# Question for anyone who feeds Primal only



## lulu'smom (Jan 4, 2012)

If anyone feeds their dog/dogs only Primal for their meals, I would like to know how much per meal you feed and how often you feed. I would also like to know if your dog gets treats between meals. I know all dogs are different, but it would just give me a guide. Lulu is fed one block in the AM and one block in the PM. The AM meal is freeze dried, and the PM meal is frozen. She gets very few--sometimes no treats between meals. I rotate, but at the moment she is getting lamb in the AM and beef in the PM. She is losing weight. This worries me as she lost weight right before her episode with her liver in Feb. 2013. I am going to take her urine in to have it checked, but I thought I would see if maybe I'm just not feeding her enough.
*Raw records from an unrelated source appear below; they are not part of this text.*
/-- Every condition that has not latched evaluated once, in index order: latched set and conditions, or the cause that
ends the WAITC. After the first latch of an any-of only a condition that must be evaluated still is (R141: TIME 0). -/
def evalConds (g : Ag) (slot : Nat) (p : Party) (t : Thread) (all : Bool) :
    Nat → State → List Cond → Nat → Except (Trap × State) (State × List Cond × Nat)
  | _, s, [], latched => .ok (s, [], latched)
  | i, s, c :: cs, latched =>
    if bitOf latched i || (latched != 0 && !all && c.seen) then
      match evalConds g slot p t all (i + 1) s cs latched with
      | .ok (s, cs, l) => .ok (s, c :: cs, l)
      | .error e => .error e
    else
      match evalCond s g slot p t c with
      | .trap tr s => .error (tr, s)
      | .yes s =>
        match evalConds g slot p t all (i + 1) s cs (latched + 2 ^ i) with
        | .ok (s, cs, l) => .ok (s, { c with seen := true, heldSince := none } :: cs, l)
        | .error e => .error e
      | .no s =>
        match evalConds g slot p t all (i + 1) s cs latched with
        | .ok (s, cs, l) => .ok (s, { c with seen := true, heldSince := none } :: cs, l)
        | .error e => .error e
      | .unread s =>
        match evalConds g slot p t all (i + 1) s cs latched with
        | .ok (s, cs, l) => .ok (s, c :: cs, l)
        | .error e => .error e
      | .hold s =>
        match evalConds g slot p t all (i + 1) s cs latched with
        | .ok (s, cs, l) => .ok (s, { c with heldSince := some (c.heldSince.getD s.ref) } :: cs, l)
        | .error e => .error e

/-- The WAITC is complete (R141) (assumption 60, DEDUCED). -/
def waitDone (n latched : Nat) (all : Bool) : Bool := if all then latched == 2 ^ n - 1 else latched != 0
/-- A condition that need not be evaluated before the WAITC completes: it has been, or its read is held (R493). -/
def Cond.tried (c : Cond) : Bool := c.seen || c.heldSince.isSome

/-- The ticks of a header's TIME and UNIT (R138). -/
def headerTicks (h : Nat) : Nat := fld h 8 24 * 2 ^ (10 * fld h 6 2)

/-- A WAITC completes for a thread: D takes the latched set and the time-out bit (R141). -/
def waitEnd (s : State) (slot : Nat) (hpc : Pc) (tid : Nat) (t : Thread) (d : Reg) (x : Nat) (npc : Pc) :
    State × (Thread × Option Esc) :=
  (s.putG slot tid d .one x, Thread.pass (t.write d .one x) hpc tid npc)

/-- A deadline on sr.ref has passed. -/
def timeUp (s : State) : Option Nat → Bool
  | some dl => dl ≤ s.ref
  | none => false

/-- A thread that starts or goes on with a WAITC after an evaluation. -/
def waitStep (s : State) (slot : Nat) (hpc : Pc) (tid : Nat) (t : Thread) (d : Reg) (conds : List Cond) (all : Bool)
    (deadline : Option Nat) (latched : Nat) (npc : Pc) : State × (Thread × Option Esc) :=
  if waitDone conds.length latched all && conds.all (·.tried) then waitEnd s slot hpc tid t d latched npc
  else if timeUp s deadline && conds.all (·.seen) then waitEnd s slot hpc tid t d (latched + 256) npc
  else (s, ({ t with hold := some (.waitc d conds all deadline latched npc) }, none))

/-- When a WAITC that has not read its block yet was first issued (R141). -/
def Thread.issuedAt (t : Thread) (ref : Nat) : Nat := match t.hold with | some (.read _ at_) => at_ | _ => ref
/-- Since when a read that an instruction makes at its issue has been held. -/
def Thread.readSince (t : Thread) : Option Nat := match t.hold with | some (.read since _) => since | _ => none

/-- A WAITC whose block is not read yet stays, or runs out of time. -/
def waitBlock (s : State) (slot : Nat) (hpc : Pc) (tid : Nat) (t : Thread) (d : Reg) (since deadline : Option Nat)
    (npc : Pc) : State × (Thread × Option Esc) :=
  if timeUp s deadline then waitEnd s slot hpc tid { t with hold := none } d 256 npc
  else (s, ({ t with hold := some (.read since (t.issuedAt s.ref)) }, none))

/-- The start of a WAITC for one thread (R496), with its first evaluation. -/
def waitcOne (cx : Cx) (s : State) (tid : Nat) (v : View) (t : Thread) : State × (Thread × Option Esc) :=
  let o := cx.opnds v
  let n := o.b % 4 + 1
  let ea := o.a
  let info := memInfo (32 * n) false false false
  let fail := fun s (tr : Trap) => (s, cx.raise tid tr t)
  if fld o.b 2 3 != 0 || (fld o.b 6 2 == 3 && fld o.b 8 24 != 0) then
    fail s { cause := Cause.waitcBad, tinfo := 4 }
  else if cx.launch.isDet && fld o.b 6 2 != 3 then fail s { cause := Cause.waitcBad, tinfo := 4 }
  else if ea % 32 != 0 then fail s { cause := Cause.memAlign, taddr := ea, tinfo := info }
  else if isAcc ea then fail s { cause := Cause.winKind, taddr := ea, tinfo := info }
  else match checkEa s cx.launch { size := 32 * n, r := true } ea with
    | some c => fail s { cause := c, taddr := ea, tinfo := info }
    | none =>
      let timed := fld o.b 6 2 != 3
      let now := timed && fld o.b 8 24 == 0
      let dl := if timed then some (t.issuedAt s.ref + headerTicks o.b) else none
      let stay := fun s since => waitBlock s cx.slot cx.hpc tid t cx.dreg since (if now then none else dl) cx.npc
      if (openAccesses s cx.slot [tid] cx.issue.handler).any fun o => o.touches ea (32 * n) then stay s none
      else
        let g := cx.ag s tid
        match readEa s g ea (32 * n) with
        | .fault c _ s => fail s { cause := c, taddr := ea, tinfo := info }
        | .busy s => stay s none
        | .hold _ s =>
          let since := t.readSince.getD s.ref
          let peer := isPeerEa s g.ctx ea
          if pastLimit s since (if peer then s.peerTimeout else s.holdLimit) then
            fail s { cause := if peer then Cause.peerFail else Cause.migrStuck, taddr := ea, tinfo := info }
          else stay s (some since)
        | .ok blk s =>
          match (upTo n).findSome? (entryCheck s cx blk) with
          | some tr => fail s tr
          | none =>
            let conds := (upTo n).map fun i => { condOf blk i with seen := !now }
            let all := bitOf o.b 5
            match evalConds g cx.slot cx.party t all 0 s conds 0 with
            | .error (tr, s) => fail s tr
            | .ok (s, conds, latched) =>
              waitStep s cx.slot cx.hpc tid { t with hold := none } cx.dreg conds all dl latched cx.npc

/-- WAITC (R141). -/
def execWaitc (d a b : BitVec 8) (s : State) : Host.Outcome State Fault Refusal :=
  runWord s (.waitc d a b) fun cx s =>
    cx.each s fun s tid v t => if cx.enabled tid then waitcOne cx s tid v t else (s, cx.advance tid t)

/-- The agent of a thread of a party on a slot. -/
def threadAg (s : State) (slot : Nat) (p : Party) (tid : Nat) : Ag :=
  { core := coreOf slot, lid := p.lid, ctx := match s.launch? p.lid with | some l => l.ctx | none => 0, blin := p.blin,
    pidx := p.pidx, tid := tid, seq := s.seq }

/-- A condition is evaluated: it has not latched, and at TIME 0 it has not been evaluated before (R141). -/
def Cond.wanted (c : Cond) (conds : List Cond) : Bool := !c.seen || conds.all (·.seen)

/-- WAITC_READ_RETURN (R141, R493): one repeated evaluation of one condition. -/
def execWaitcReadReturn (slot tid cond : Nat) (reply : Option PeerReply) (s : State) :
    Host.Outcome State Fault Refusal :=
  match s.party? slot with
  | none => .refused (.notEnabled "WAITC_READ_RETURN")
  | some p =>
    let t := p.thread tid
    match t.hold with
    | some (.waitc d conds all dl latched npc) =>
      match conds[cond]? with
      | none => .refused (.notEnabled "WAITC_READ_RETURN")
      | some c =>
        let s0 := match reply with | some r => { s with input := .replies [(c.addr, r)] } | none => s
        let hpc := hpcOf s p.lid
        let put := fun (s : State) (r : Thread × Option Esc) =>
          match s.party? slot with
          | some p => s.setParty slot ((p.setThread tid r.1).escalateAll r.2.toList)
          | none => s
        let next := fun (s : State) (c : Cond) latched =>
          let r := waitStep s slot hpc tid { t with hold := none } d (conds.set cond c) all dl latched npc
          put r.1 r.2
        let u :=
          match evalCond s0 (threadAg s slot p tid) slot p t c with
          | .trap tr s => put s (deliver hpc t.pc tid tr { t with hold := none })
          | .yes s => next s { c with seen := true, heldSince := none } (latched + 2 ^ cond)
          | .no s => next s { c with seen := true, heldSince := none } latched
          | .unread s => next s c latched
          | .hold s => next s { c with heldSince := some (c.heldSince.getD s.ref) } latched
        whenEnabled "WAITC_READ_RETURN" (!bitOf latched cond && c.wanted conds && waitsGo s slot && !t.deliverable)
          { u with input := s.input }
    | _ => .refused (.notEnabled "WAITC_READ_RETURN")

/-- WAITC_TIMEOUT (R141): the WAITC completes with the time-out bit. -/
def execWaitcTimeout (slot tid : Nat) (s : State) : Host.Outcome State Fault Refusal :=
  match s.party? slot with
  | none => .refused (.notEnabled "WAITC_TIMEOUT")
  | some p =>
    let t := p.thread tid
    match t.hold with
    | some (.waitc d conds _ dl latched npc) =>
      let r := waitEnd s slot (hpcOf s p.lid) tid t d (latched + 256) npc
      whenEnabled "WAITC_TIMEOUT" (timeUp s dl && conds.all (·.seen) && waitsGo s slot && !t.deliverable)
        (match r.1.party? slot with
         | some p => r.1.setParty slot ((p.setThread tid r.2.1).escalateAll r.2.2.toList)
         | none => s)
    | _ => .refused (.notEnabled "WAITC_TIMEOUT")

/-! ## Status reads and no-ops (R154, R155, 01 R27, R28) -/

/-- sr.cnt (R154). -/
def cntWord (c : Counters) : Nat :=
  c.ld + 2 ^ 6 * c.st + 2 ^ 12 * c.cp + 2 ^ 18 * c.tl + 2 ^ 24 * c.bk + 2 ^ 30 * c.gx + 2 ^ 36 * c.cf
/-- The field-wise maximum of two counters. -/
def maxCounters (a b : Counters) : Counters :=
  { ld := max a.ld b.ld, st := max a.st b.st, cp := max a.cp b.cp, tl := max a.tl b.tl, bk := max a.bk b.bk,
    gx := max a.gx b.gx, cf := max a.cf b.cf }

/-- A status register of a thread (01 R27); none for an unlisted number. -/
def srRead (s : State) (cx : Cx) (tid : Nat) (t : Thread) (n : Nat) : Option Nat :=
  match n with
  | 0x00 => some Config.lanes
  | 0x01 => some tid
  | 0x02 => some cx.party.pidx
  | 0x03 => some (cx.core % 32)
  | 0x04 => some (cx.core % 32 / 4)
  | 0x05 => some cx.die
  | 0x06 => some s.pkg
  | 0x08 => some (cntWord t.cnt)
  | 0x09 => some ((s.die cx.die).clk % 2 ^ 64)
  | 0x0A => some (s.ref % 2 ^ 64)
  | 0x10 => some (t.fpcsr.toNat % 2 ^ 12)
  | 0x11 => some (t.ver.toNat % 2 ^ 24)
  | 0x18 => some (t.cause.toNat % 256)
  | 0x19 => some (t.tpc.toNat % 2 ^ 16)
  | 0x1A => some t.taddr.toNat
  | 0x1B => some t.tinfo.toNat
  | _ => none

/-- sr.clk and sr.ref are closed to a deterministic launch (24 R440). -/
def detSr (cx : Cx) (n : Nat) : Bool := cx.launch.isDet && (n == 0x09 || n == 0x0A)

/-- What an SRD gives a thread's D (R154). -/
def Cx.srdGives (cx : Cx) (s : State) (n tid : Nat) : Option Nat :=
  if cx.enabled tid then (if detSr cx n then none else srRead s cx tid (cx.party.thread tid) n)
  else if cx.p.z then some 0 else none

/-- SRD (R154). -/
def execSrd (d a b : BitVec 8) (s : State) : Host.Outcome State Fault Refusal :=
  runWord s (.srd d a b) fun cx s => (cx.withG cx.dwidth (cx.srdGives s b.toNat)).mapGroup s fun tid t =>
    if cx.enabled tid then
      match srRead s cx tid t b.toNat with
      | none => cx.raise tid { cause := Cause.srNum } t
      | some x =>
        if detSr cx b.toNat then cx.raise tid { cause := Cause.srAccess } t
        else cx.advance tid (t.write cx.dreg cx.dwidth x)
    else cx.advance tid (if cx.p.z then t.write cx.dreg cx.dwidth 0 else t)

/-- USRD (R154, 01 R28); a number that R27 does not list traps SR_NUM (assumption 79, DEDUCED). -/
def execUsrd (d a b : BitVec 8) (s : State) : Host.Outcome State Fault Refusal :=
  runWord s (.usrd d a b) fun cx s =>
    let n := b.toNat
    let tid := cx.tids.headD 0
    match srRead s cx tid (cx.party.thread tid) n with
    | none => cx.trapAll s { cause := Cause.srNum }
    | some x =>
      if n == 0x01 || 0x10 ≤ n || detSr cx n then cx.trapAll s { cause := Cause.srAccess }
      else
        let x := if n == 0x08 then cntWord (cx.tids.foldl (fun c k => maxCounters c (cx.party.thread k).cnt) {}) else x
        let cx := { cx with party := cx.party.write cx.dreg cx.dwidth x }
        cx.mapGroup s cx.advance

/-- NOP (R155). -/
def execNop (d a b : BitVec 8) (s : State) : Host.Outcome State Fault Refusal :=
  runWord s (.nop d a b) fun cx s => cx.mapGroup s cx.advance
/-- UNOP (R155). -/
def execUnop (d a b : BitVec 8) (s : State) : Host.Outcome State Fault Refusal :=
  runWord s (.unop d a b) fun cx s => cx.mapGroup s cx.advance

end Sys2Proof.Machine
end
Thanks in advance for any responses.


----------



## jesuschick (Dec 5, 2010)

Eden eats only Primal. She gets freeze dried Duck. 3/4 of a block twice a day. She is 3 pounds 3-4 ounces. Did you start with their feeding guide? I'd try feeding her a bit more and see. They really do not get treats and when they do, it is Whole Life freeze dried sweet potato. The size of a pea.


----------



## KrystalLeigh (Aug 17, 2011)

Right now I'm feeding only Primal and Odie must be a piggie! She eats four meals a day, equaling 3 blocks total and she gets probably 2 of the orijen freeze dried treats per day. She weighs 4.85 lbs but I wouldn't mind her getting back up to 5. 
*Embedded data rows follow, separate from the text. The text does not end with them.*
-- ==== Sys2Proof/Machine/Blocks.lean ====
section
/-! DEFINITION. Resident blocks (14_cluster.md R302, R304, R305, R309; 16_launch_scheduling.md R340): the end of a block,
and the slot that a party leaves. -/

namespace Sys2Proof.Machine

/-! ## Portions and generations (R304, R305) -/

/-- The allocation generation at a portion base of a core. -/
def genAt (s : State) (core base : Nat) : Nat := aget 0 base (s.core core).gens
/-- A portion's generation advances. -/
def bumpGen (s : State) (core base : Nat) : State :=
  s.setCore core { s.core core with gens := aset base ((genAt s core base + 1) % 2 ^ 16) (s.core core).gens }

/-- The portions of a block are freed: their generations advance. -/
def freePortions (s : State) (b : Block) : State :=
  (mapI (fun r e => (r, e)) 0 b.map).foldl (fun s (r, e) =>
    let core := b.core + r
    let c := s.core core
    if c.portions.any fun q => q.lid == b.lid && q.blin == b.blin then
      bumpGen (s.setCore core { c with portions := c.portions.filter fun q => !(q.lid == b.lid && q.blin == b.blin) }) core
        e.2
    else s) s

/-! ## The end of a block (R302, R309) -/

/-- The barriers of an instance set are discarded. -/
def dropBars (s : State) (gone : BarInst → Bool) : State :=
  { s with bars := s.bars.filter (fun e => !gone (keyInst e.1)), members := s.members.filter fun e => !gone e.1 }

/-- Every block of a cluster has ended. -/
def clusterEnded (s : State) (lid clin : Nat) : Bool :=
  !(clusterBlocks s lid clin).isEmpty && (clusterBlocks s lid clin).all (·.ended)

/-- A block ends: its portions are freed, its barriers go, and its end is a closure point of a deterministic launch
(24 R430). -/
def endBlock (s : State) (lid blin : Nat) : State :=
  match s.block? lid blin, s.launch? lid with
  | some b, some l =>
    let s := freePortions s b
    let merges := if l.isDet then b.merges ++ [(0, 0, 0, s.seq)] else b.merges
    let s := s.setBlock { b with ended := true, merges := merges }
    let s := s.setLaunch { l with ended := l.ended + 1 }
    let s := dropBars s fun i => i.2.1 == lid && ((i.1 == 3 || i.1 == 4 || (i.1 == 5 && i.2.2.2 == 0)) && i.2.2.1 == blin)
    if clusterEnded s lid b.clin then dropBars s fun i => i.1 == 5 && i.2.1 == lid && i.2.2.1 == b.clin && i.2.2.2 == 1
    else s
  | _, _ => s

/-! ## Shadow references (12 R293) -/

/-- A reference of a party's commands. -/
def Shadow.isOf (x : Shadow) (p : Party) : Bool := x.lid == p.lid && x.blin == p.blin && x.pidx == p.pidx

/-- A reference leaves its core and posts the largest deviation among the elements it has checked (12 R294): STATUS 4 where it
has checked all, 6 where it is cut off. -/
def endShadow (s : State) (core : Nat) (x : Shadow) (cut : Bool) : State :=
  let dev := (if cut then x.devs.take (Config.shadowChecked s.seq) else x.devs).foldl max 0
  let s := s.setCore core { s.core core with shadows := (s.core core).shadows.filter fun y => y.op ≠ x.op }
  postRing s core x.lid 4 dev x.count x.tag (if cut then 6 else 4) 0

/-- The references of a party that still run on its core are cut off: how many elements they have checked, timing decides
(12 R292, R293; assumption 15, DESIGN CHOICE). -/
def cutShadows (s : State) (slot : Nat) (which : Shadow → Bool) : State :=
  match s.party? slot with
  | none => s
  | some p =>
    ((s.core (coreOf slot)).shadows.filter fun x => x.isOf p && which x).foldl
      (fun s x => endShadow s (coreOf slot) x true) s

/-! ## Leaving a slot (10 R236, R237) -/

/-- A launch that no slot of a core names leaves the core's launch table; its segments and their budget there are free once
no block of it stands there either (16 R338, R340). -/
def leaveCore (s : State) (core lid : Nat) : State :=
  let named := (slotsOf core).any fun k => (s.slot k).bind.any fun b => b.lid == lid
  let held := s.blocks.any fun b => b.lid == lid && !b.ended && b.saved.isNone && b.core ≤ core && core < b.core + b.map.length
  let c := s.core core
  if named then s
  else s.setCore core { c with table := c.table.filter fun e => e.2 ≠ lid,
                               segs := if held then c.segs else c.segs.filter fun e => e.1.1 ≠ lid }

/-- The slot holds nothing; a repair threshold reached while it was occupied takes effect now (R237). -/
def clearSlot (s : State) (slot : Nat) : State :=
  let k := s.slot slot
  let s := orphanOps s slot
  let s := s.setSlot slot
    { Slot.init with st := if k.repair then .disabled else .free, deadline := k.deadline, saveAddr := k.saveAddr }
  let s := if k.repair then reportEvent s (coreChannel (coreOf slot)) 3 4 0 0 (slot % 16) else s
  match k.bind with
  | some b => leaveCore s (coreOf slot) b.lid
  | none => s

/-- The party of a slot has ended: the slot is freed, and with its last party the block ends (06 R153, 14 R302). -/
def freeSlot (s : State) (slot : Nat) : State :=
  match s.party? slot with
  | none => clearSlot s slot
  | some p =>
    let s := clearSlot s slot
    let s := { s with escHolds := s.escHolds.filter fun e => e.1 ≠ slot }
    match s.block? p.lid p.blin, s.launch? p.lid with
    | some b, some l =>
      let s := s.setBlock { b with freed := b.freed + 1 }
      if b.freed + 1 == l.ppb then (upTo b.map.length).foldl (fun s r => leaveCore s (b.core + r) p.lid) (endBlock s p.lid p.blin)
      else s
    | _, _ => s

/-- PARTY_SLOT_FREE (06 R153). -/
def execPartySlotFree (slot : Nat) (s : State) : Host.Outcome State Fault Refusal :=
  match s.party? slot with
  | none => .refused (.notEnabled "PARTY_SLOT_FREE")
  | some p =>
    let busy := (slotOps s slot).any fun o => !o.tids.isEmpty && !o.reserving
    whenEnabled "PARTY_SLOT_FREE" (slotLive s slot && p.threads.all (fun t => t.exited) && !busy) (freeSlot s slot)

end Sys2Proof.Machine
end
Sent from Petguide.com Free App


----------



## elaina (Jul 1, 2008)

I am feeding Tootsie only Primal. she weighs 9 pounds though. she gets 2 blocks for each feeding and eats 2 times a day with no treats except sometimes a couple licks of yogurt

I used the feeding calculator on the Primal site as a guide to try to figure out the right amount to feed her. 

here is the link to it
Feeding, Transition and Safety for Raw Dog Food Diets


----------



## woodard2009 (Aug 4, 2010)

Sounds like you might have to up her feeding a little bit. I don't feed just primal. I alternate meals, but I give 2 blocks of the primal duck. She's 7 1/2 lbs tho. She doesn't really get snacks. Maybe the occasional garden green bean.


----------



## Huly (Mar 5, 2012)

Also it depends on the dog's metabolism. I swear BG eats more but Sonny is bigger. No clue how or why


----------



## lulu'smom (Jan 4, 2012)

I called myself following the feeding calculator pretty fairly. With beef though she would not quite get 2 blocks a day--1 per meal, but I don't feed only beef, so I give her the full block with her one beef meal. A great weight for her is 5 lbs 8 to 10 ozs. She has gotten as high as a bit over 6 lbs, and I back her down on her food. Right now she's at about 5 lbs 3 - 4 oz. That's too low. I'm going to add a meal and have her urine checked. If their are crystals in her urine, we will do full bloodwork as before. I am just hoping I'm just not feeding enough. 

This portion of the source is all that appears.